Single Enzyme Aided Bacterial Survival Strategy to Help Fight Resistance
β-Lactam antibiotics inhibit cell-wall transpeptidases, preventing the peptidoglycan, the major constituent of the bacterial cell wall, from cross-linking. This causes accumulation of long non–cross-linked strands of peptidoglycan, which leads to bacterial death.
Pseudomonas aeruginosa, a nefarious bacterial pathogen, attempts to repair this aberrantly formed peptidoglycan by the function of the lytic transglycosylase Slt. Now, investigators at the University of Notre Dame have been able to document and illuminated how this single enzyme helps bacteria rebound from damage inflicted by antibiotics not strong enough to immediately eliminate the microbes.
The cell walls of P. aeruginosa are made of long, adjacent units that are cross-linked together. In the presence of a beta-lactam antibiotic, the cross-links are not formed. However, long chains of uncross-linked polymers remain, which signal that the cell wall is damaged. That is where Slt comes in. The enzyme recognizes the damage and chops down the long chains of uncross-linked polymers, and the organism rebuilds the cell wall.
“It’s a survival strategy,” said Shahriar Mobashery, Navari Family Professor in Life Sciences at Notre Dame and lead author of the study. “The cell wall is the structural entity that encases the entire bacterium, and its health is critical for the survival of the bacteria. If you have a drug that inflicts damage to the cell wall, the bacterium cannot cope with it and it dies.”
“It’s sort of like if you’re driving home and get into a fender bender, and by the time you get home, your car is already repaired,” said Mobashery.
The study involved synthesized pieces of the cell wall and studying it with Slt to determine how the enzyme degrades it. They sent purified Slt and cell wall samples to collaborators at the Spanish National Research Council to determine its structure.
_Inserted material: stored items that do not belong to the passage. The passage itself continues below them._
-- ==== Sys2Proof/Machine/Flags.lean ====
section
/-! DEFINITION. The one-bit conditions of 10 R33 that are computed: the transient `cf` of `EVAL`, and the comparator of
`DECIDE` (44 R184). There are no arithmetic flags. -/

namespace Sys2Proof

/-- `cf`, the conversion fault of this cycle (10 R33, 60 R222). -/
def conversionFaulted : TempResult → Bool
  | .ok _ => false
  | .conversionFault => true

/-- `a >s b`, the signed strict comparison (00 R13, 30 R95). -/
def greaterSigned (a b : Q1516) : Bool := BitVec.slt b a

/-- `DECIDE` (44 R184): `On` exactly when armed, a temperature is valid, and it is strictly greater. -/
def decideBuzzer (a : AlarmState) (tempValid : Bool) (temp thresh : Q1516) : BuzzerOutput :=
  if alarmBit a && tempValid && greaterSigned temp thresh then .on else .off

end Sys2Proof
end

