@[simp] theorem State.finishReadT_cfg : s.finishReadT.cfg = s.cfg := rfl
@[simp] theorem State.finishReadT_acc : s.finishReadT.acc = s.acc := rfl
@[simp] theorem State.finishReadT_ch : s.finishReadT.ch = otherChannel s.cfg.tempChannel := rfl
@[simp] theorem State.finishReadT_rawT : s.finishReadT.rawT = s.acc := rfl
@[simp] theorem State.finishReadT_rawA : s.finishReadT.rawA = s.rawA := rfl
@[simp] theorem State.finishReadT_tempValid : s.finishReadT.tempValid = s.tempValid := rfl
@[simp] theorem State.finishReadT_temp : s.finishReadT.temp = s.temp := rfl
@[simp] theorem State.finishReadT_thresh : s.finishReadT.thresh = s.thresh := rfl
@[simp] theorem State.finishReadT_light : s.finishReadT.light = s.light := rfl
@[simp] theorem State.finishReadT_alarmSeen : s.finishReadT.alarmSeen = s.alarmSeen := rfl
@[simp] theorem State.finishReadT_buzz : s.finishReadT.buzz = s.buzz := rfl
@[simp] theorem State.finishReadT_phase : s.finishReadT.phase = .readA := rfl
@[simp] theorem State.finishReadT_upc : s.finishReadT.upc = 0 := rfl
@[simp] theorem State.finishReadT_alarm : s.finishReadT.alarm = s.alarm := rfl
@[simp] theorem State.finishReadT_stopReq : s.finishReadT.stopReq = s.stopReq := rfl
@[simp] theorem State.finishReadT_status : s.finishReadT.status = s.status := rfl
@[simp] theorem State.finishReadT_snap : s.finishReadT.snap = s.snap := rfl
@[simp] theorem State.finishReadT_lines : s.finishReadT.lines = s.lines := rfl
@[simp] theorem State.finishReadT_trace : s.finishReadT.trace = s.trace := rfl
@[simp] theorem State.finishReadT_reports : s.finishReadT.reports = s.reports := rfl
@[simp] theorem State.finishReadT_view : s.finishReadT.view = s.view := rfl
@[simp] theorem State.finishReadT_result : s.finishReadT.result = s.result := rfl
@[simp] theorem State.finishReadT_env : s.finishReadT.env = s.env := rfl

end finishReadT

section finishReadA
variable (s : State)

@[simp] theorem State.finishReadA_cfg : s.finishReadA.cfg = s.cfg := rfl
@[simp] theorem State.finishReadA_acc : s.finishReadA.acc = s.acc := rfl
@[simp] theorem State.finishReadA_ch : s.finishReadA.ch = s.ch := rfl
@[simp] theorem State.finishReadA_rawT : s.finishReadA.rawT = s.rawT := rfl
@[simp] theorem State.finishReadA_rawA : s.finishReadA.rawA = s.acc := rfl
@[simp] theorem State.finishReadA_tempValid : s.finishReadA.tempValid = s.tempValid := rfl
@[simp] theorem State.finishReadA_temp : s.finishReadA.temp = s.temp := rfl
@[simp] theorem State.finishReadA_thresh : s.finishReadA.thresh = s.thresh := rfl
@[simp] theorem State.finishReadA_light : s.finishReadA.light = s.light := rfl
@[simp] theorem State.finishReadA_alarmSeen : s.finishReadA.alarmSeen = s.alarmSeen := rfl
@[simp] theorem State.finishReadA_buzz : s.finishReadA.buzz = s.buzz := rfl
@[simp] theorem State.finishReadA_phase : s.finishReadA.phase = .eval := rfl
@[simp] theorem State.finishReadA_upc : s.finishReadA.upc = 0 := rfl
@[simp] theorem State.finishReadA_alarm : s.finishReadA.alarm = s.alarm := rfl
@[simp] theorem State.finishReadA_stopReq : s.finishReadA.stopReq = s.stopReq := rfl
@[simp] theorem State.finishReadA_status : s.finishReadA.status = s.status := rfl
@[simp] theorem State.finishReadA_snap : s.finishReadA.snap = s.snap := rfl
@[simp] theorem State.finishReadA_lines : s.finishReadA.lines = s.lines := rfl
@[simp] theorem State.finishReadA_trace : s.finishReadA.trace = s.trace := rfl
@[simp] theorem State.finishReadA_reports : s.finishReadA.reports = s.reports := rfl
@[simp] theorem State.finishReadA_view : s.finishReadA.view = s.view := rfl
@[simp] theorem State.finishReadA_result : s.finishReadA.result = s.result := rfl
@[simp] theorem State.finishReadA_env : s.finishReadA.env = s.env := rfl

end finishReadA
“We documented in this report that Slt turns over the peptidoglycan by both exolytic and endolytic reactions, which cause glycosidic bond scission from a terminus or in the middle of the peptidoglycan, respectively,” the authors wrote. “These reactions were characterized with complex synthetic peptidoglycan fragments that ranged in size from tetrasaccharides to octasaccharides.”
The authors continued: “the X-ray structure of the wild-type apo Slt revealed it to be a doughnut-shaped protein. In a series of six additional X-ray crystal structures, we provide insights with authentic substrates into how Slt is enabled for catalysis for both the endolytic and exolytic reactions. The substrate for the exolytic reaction binds Slt in a canonical arrangement and reveals how both the glycan chain and the peptide stems are recognized by the Slt.”